With the help of the nurse, I got up and walked about 15 minutes after waking up. My surgeon called and told me the surgery had gone as well as it could have. While she did have to take a good portion of breast out, she was able to minimize the incision (and later scaring) by cutting around my areola, and that she was successful in the lymph removal, taking 3 lymph nodes, verified by new technology and lab tests to be the lymph nodes with cancer present. Woo hoo!

I was home and resting in bed by 8:30 that night.

Now, three days later, I’m managing the pain with meds, ice and rest. The ice is a must, bringing immediate relief, even if short lived. The swelling and bruising are worse today but I’m hopeful I’ll be in less pain day by day after this weekend, or at least by mid week. I have not yet seen what the incisions look like as the waterproof dressings are not ready to be removed. While I’m anxious to see, I’m much more anxious to get the results from pathology back. I’m ready to hear that I’m cancer free!

Fingers crossed. I’ll post an update as soon as I know. Thank you all so much for the continued Love and support…it keeps me going! More to come soon…

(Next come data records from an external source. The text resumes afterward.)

/-- v of a column with NV (R292). -/
def flailColumn (e : Int) (ms : List (Int × Option Num)) (ts : List Int) : Exact :=
  let pairs := ms.zip ts
  let sum : Int := pairs.foldl (fun (a : Int) p => a + p.2 * p.1.1) 0
  let v := pairs.filterMap fun p => if p.2 = 0 then none else p.1.2.map fun x => if p.2 < 0 then x.neg else x
  if v.any Num.isNan then { x := .nan false, flags := { nv := v.any Num.isSignalling } }
  else if v.contains (.inf false) && v.contains (.inf true) then .invalid
  else
    match v with
    | x :: _ => { x }
    | [] => { x := .fin (sum < 0) sum.natAbs (e - 21) }

/-- f32 delivered as the arrays do: RNE, without saturation. -/
def arrayF32 (r : Exact) : Nat × Flags := fpF32.deliver .rne false r

/-- One row segment into one column: the scale rounded, then the fused step (R292). -/
def flailElem (v : Exact) (rowScale colScale a : Nat) : Nat × Flags :=
  let (s, f) := arrayF32 (mulExact (fpF32.read rowScale) (fpF32.read colScale))
  let (r, g) := arrayF32 (fmaExact .rne v.x (fpF32.read s) (fpF32.read a))
  (r, (v.flags.or f).or g)

/-! ### The Product path (R293) -/

/-- The exact sum of the products of a group. -/
def groupSum (xs ys : List Num) : Exact :=
  match (xs.zip ys).map fun p => mulExact p.1 p.2 with
  | [] => { x := .fin false 0 0 }
  | p :: r => r.foldl (fun a q => let t := addExact .rne a.x q.x; { t with flags := (a.flags.or q.flags).or t.flags }) p

/-- One row segment into one column: four groups, each rounded and then added (R293). -/
def productElem (xs ys : List Num) (a : Nat) : Nat × Flags :=
  (upTo 4).foldl (fun (acc : Nat × Flags) g =>
    let p := groupSum ((xs.drop (32 * g)).take 32) ((ys.drop (32 * g)).take 32)
    let (s, f) := arrayF32 p
    let (r, h) := arrayF32 (addExact .rne (fpF32.read s) (fpF32.read acc.1))
    (r, (acc.2.or f).or h)) (a, {})

/-! ### Draining (R292, R293, R295) -/

/-- The flags of a command with those of an operation: NV, DZ, OF, UF, NX from [4] down (R298). -/
def orFlags (b : BitVec 5) (f : Flags) : BitVec 5 := b ||| BitVec.ofNat 5 (f.mask.toNat / 16)

/-- One row segment drained into the tile. -/
def Core.drainRow (k : Core) (c : MatCmd) (j r : Nat) (bytes : List Byte) : Core × MatCmd :=
  let product := cwProduct c.cw
  let y := cwY c.cw
  let row := crTr c.creg + r
  let col := if product && cwH c.cw then 256 else 0
  let slots := c.slots ((Sparse.find? c.weights j).getD [])
  let old (n : Nat) : Nat := if j = 0 && !cwAcc c.cw then 0 else (k.tileAt y row (col + n)).toNat
  let xs := (valuesIn c.fa (segmentSize product) bytes).getD []
  let (es, nx) :=
    if product then
      (slots.mapIdx fun n s => productElem xs ((valuesIn c.fb 128 s).getD []) (old n), false)
    else
      let (e, ms, nx) := flailAlign xs
      let rs := if cwRs c.cw then ((c.scales.getD []).getD r 0).toNat else 0x3F80_0000
      (slots.mapIdx fun n s =>
        flailElem (flailColumn e ms (c.trits s)) rs (ofBytes (s.drop (c.slotBytes - 4))) (old n), nx)
  let f := es.foldl (fun (f : Flags) e => f.or e.2) { nx }
  (k.putTile y row col (es.map fun e => BitVec.ofNat 32 e.1), { c with flags := orFlags c.flags f })

def Core.cmd? (k : Core) (id : Nat) : Option MatCmd := k.q1.find? fun c => c.id == id

/-- The command's turn in the queue of its tile has come (R295). -/
def Core.atHead (k : Core) (c : MatCmd) : Bool := ((Sparse.find? k.tileQ (cwY c.cw)).getD []).head? == some (.cmd c.id)

/-- Every accumulated row of a command drained, once its turn has come. -/
def Core.drain (k : Core) (c : MatCmd) : Core × MatCmd :=
  if k.atHead c then
    let (k, c) := c.acc.foldl (fun (a : Core × MatCmd) x => a.1.drainRow a.2 x.1 x.2.1 x.2.2) (k, c)
    let c := { c with acc := [] }
    (k.modCmd c, c)
  else (k, c)

/-- Rows of the last segment that have drained. -/
def MatCmd.lastDrained (c : MatCmd) : Nat :=
  let ks := crKs c.creg
  let n := if c.seg = ks then crM c.creg else if c.seg + 1 = ks then c.row else 0
  n - (c.acc.filter fun x => x.1 + 1 == ks).length
/-- A drained row waits to be pushed to q3 (R288). -/
def MatCmd.pushes (c : MatCmd) : Bool := cwOut c.cw && decide (c.outRow < c.lastDrained)
/-- No more pushes to q3 are to come (R195, R288). -/
def MatCmd.outOver (c : MatCmd) : Bool :=
  cwOut c.cw && (c.outRow == crM c.creg || (c.ended && !c.pushes && c.acc.all fun x => x.1 + 1 != crKs c.creg))
/-- The command takes no further step. -/
def MatCmd.isOver (c : MatCmd) : Bool := c.ended || c.segmentsLeft == 0

/-- The commands of an array in a cluster, core by core in release order. -/
def State.arrayCmds (s : State) (cl : Nat) (product : Bool) : List (Nat × MatCmd) :=
  (upTo 8).flatMap fun p => ((s.core (cl * 16 + p)).q1.filter fun c => cwProduct c.cw == product).map fun c => (cl * 16 + p, c)

/-- q3 takes one more entry of a command; a taken slot's go to the spill ring (R193, R408). -/
def State.q3Room (s : State) (c : MatCmd) : Bool := s.roomFor c.by'.loc c.by'.launch 3
/-- An array waits, held for every core, while a finished row meets a full q3 (R288). -/
def State.arrayHeld (s : State) (cl : Nat) (product : Bool) : Bool :=
  (s.arrayCmds cl product).any fun x => x.2.pushes && !s.q3Room x.2

/-- The commands of an array whose last push is done count no more as producers of q3 (R195). -/
def State.outChecks (s : State) (cl : Nat) (product : Bool) : State :=
  ((s.arrayCmds cl product).filter fun x => x.2.outOver && !x.2.outDone).foldl (fun (t : State) x =>
    (t.setCore x.1 ((t.core x.1).modCmd { x.2 with outDone := true })).outSettled x.2) s

/-! ### The arbiter (R289, R290) -/

def Cluster.array (c : Cluster) (product : Bool) : Array' := if product then c.product else c.flail
def Cluster.setArray (c : Cluster) (product : Bool) (a : Array') : Cluster :=
  if product then { c with product := a } else { c with flail := a }
def State.setArray (s : State) (cl : Nat) (product : Bool) (a : Array') : State := s.setCluster cl ((s.cluster cl).setArray product a)

/-- The next command of an array in a core's order. -/
def Core.next (k : Core) (product : Bool) : Option MatCmd := k.q1.find? fun c => cwProduct c.cw == product && !c.isOver
/-- q2 holds the first entry of the command's next segment, or its row-scale entry (R289). -/
def Core.stepReady (k : Core) (c : MatCmd) : Bool :=
  match k.startOf c with
  | some n => decide (n < (k.rowsOf c.slot).length)
  | none => false

/-- A core whose taken slots have all stopped takes no new step (R407). -/
def State.draining (s : State) (core : Nat) : Bool :=
  let us := s.units.filter fun u => u.coreId == core && u.taken && !u.away
  !us.isEmpty && us.all fun u => u.wait == .stopped

/-- The step that a core could be granted: its command's weight. -/
def State.readyWeight (s : State) (product : Bool) (core : Nat) : Option Nat :=
  if s.draining core then none
  else
    match (s.core core).next product with
    | some c => if (s.core core).stepReady c then some c.weight else none
    | none => none

/-- The sealed launch of a cluster, if one runs there. -/
def State.sealedIn (s : State) (cl : Nat) : Option Launch :=
  (s.units.filter fun u => u.clusterId == cl).findSome? fun u =>
    match s.launch? u.launch with
    | some l => if l.sealed' then some l else none
    | none => none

13 Replies to “SURGERY IS DONE”

  1. Joan jelinek says:

    You are a true warrior! So glad that so much is behind you, you trooper! Sending positivity and love to you and Dylan!

  2. Craig Lowery says:

    Hello friend. Much love and well wishes. I thought of you today as we had students back in person for the first time in a year. They are our purpose. They brought life back into the building. I hope you are able to lean into the incredible community you help to build. You have given so much, now it’s time to let yourself be loved and cared for by all of those you have done the same for!

  3. Susan Prior says:

    Beven, thank you for this update. I’m visualizing you cancer free and continue to send love, positive vibes and gentle hugs to YOU💗

  4. Nancy Hiser says:

    Another milestone! Hope the recovery from chemo has been complete. Will hold good thoughts for path results. Hugs and love.

  5. Daniel says:

    Our thoughts are with you, sending energy & focusing on the best for you.

  6. Joel Pomeroy says:

    You’re incredible! What a crazy ordeal. I hope your news comes quick. Huge hugs to you. Will be thinking about you and D and the kiddos lots this week. Xoxo

  7. Susie Bobenrieth says:

    Hi Beven! Congratulations on making it through the surgery. I’ve been thinking about you all and hoping and praying that you’re feeling better and about to get a wonderful pathology report. I think you look fabulous in that pink hood and wonder what it is that makes you able to pull of just about any sort of fashion fun. Ice is your friend right now. Keep it close and rotated through the freezer. Good job for your little helpers!!
    Big hug (without any discomfort) and lots of love to you. Susie

  8. Alayna says:

    Prayers love, hugs and support continued from the whole Ross gang over here!!! We love you, and on top of this…. Thanks for giving us updates and allowing the love to continue to flow to you!

  9. Sue Porter says:

    Oh, Beven, how overwhelming all of this is. I can’t believe that they sent you home the same night. Of course my fingers are tightly crossed for the final results. Am sending you huge pain-free hugs and healing sparkles. – Please post as soon as you know your results. – Love, Sue

  10. janicehop says:

    On our minds, and in our hearts Beven. Your results can go either way. There are other options. You are in the warmth of your wonderful family and they will be there for you every moment. Xoxo Janice and Steve

  11. Ken says:


    I have had you in my thoughts the last few days knowing your surgery was coming. Understandably, you are anxious waiting for results. I’m looking forward to your next post shouting a big YAY that you are cancer free. Sending my love, Beven❤️

  12. Karen Valbuena says:

    Congratulations, Beven. What a difficult journey. You are never far from my mind and I will all possible body parts for an excellent pathology report. Sending love – Karen

  13. Rachel Beavers says:

    You have been through so much and now, more waiting for news. I hope time goes quickly but, most of all, I hope that you can finely be cancer free.

    I’m so relieved that you are on your way to recovery. Get some rest. Looking forward to celebrating!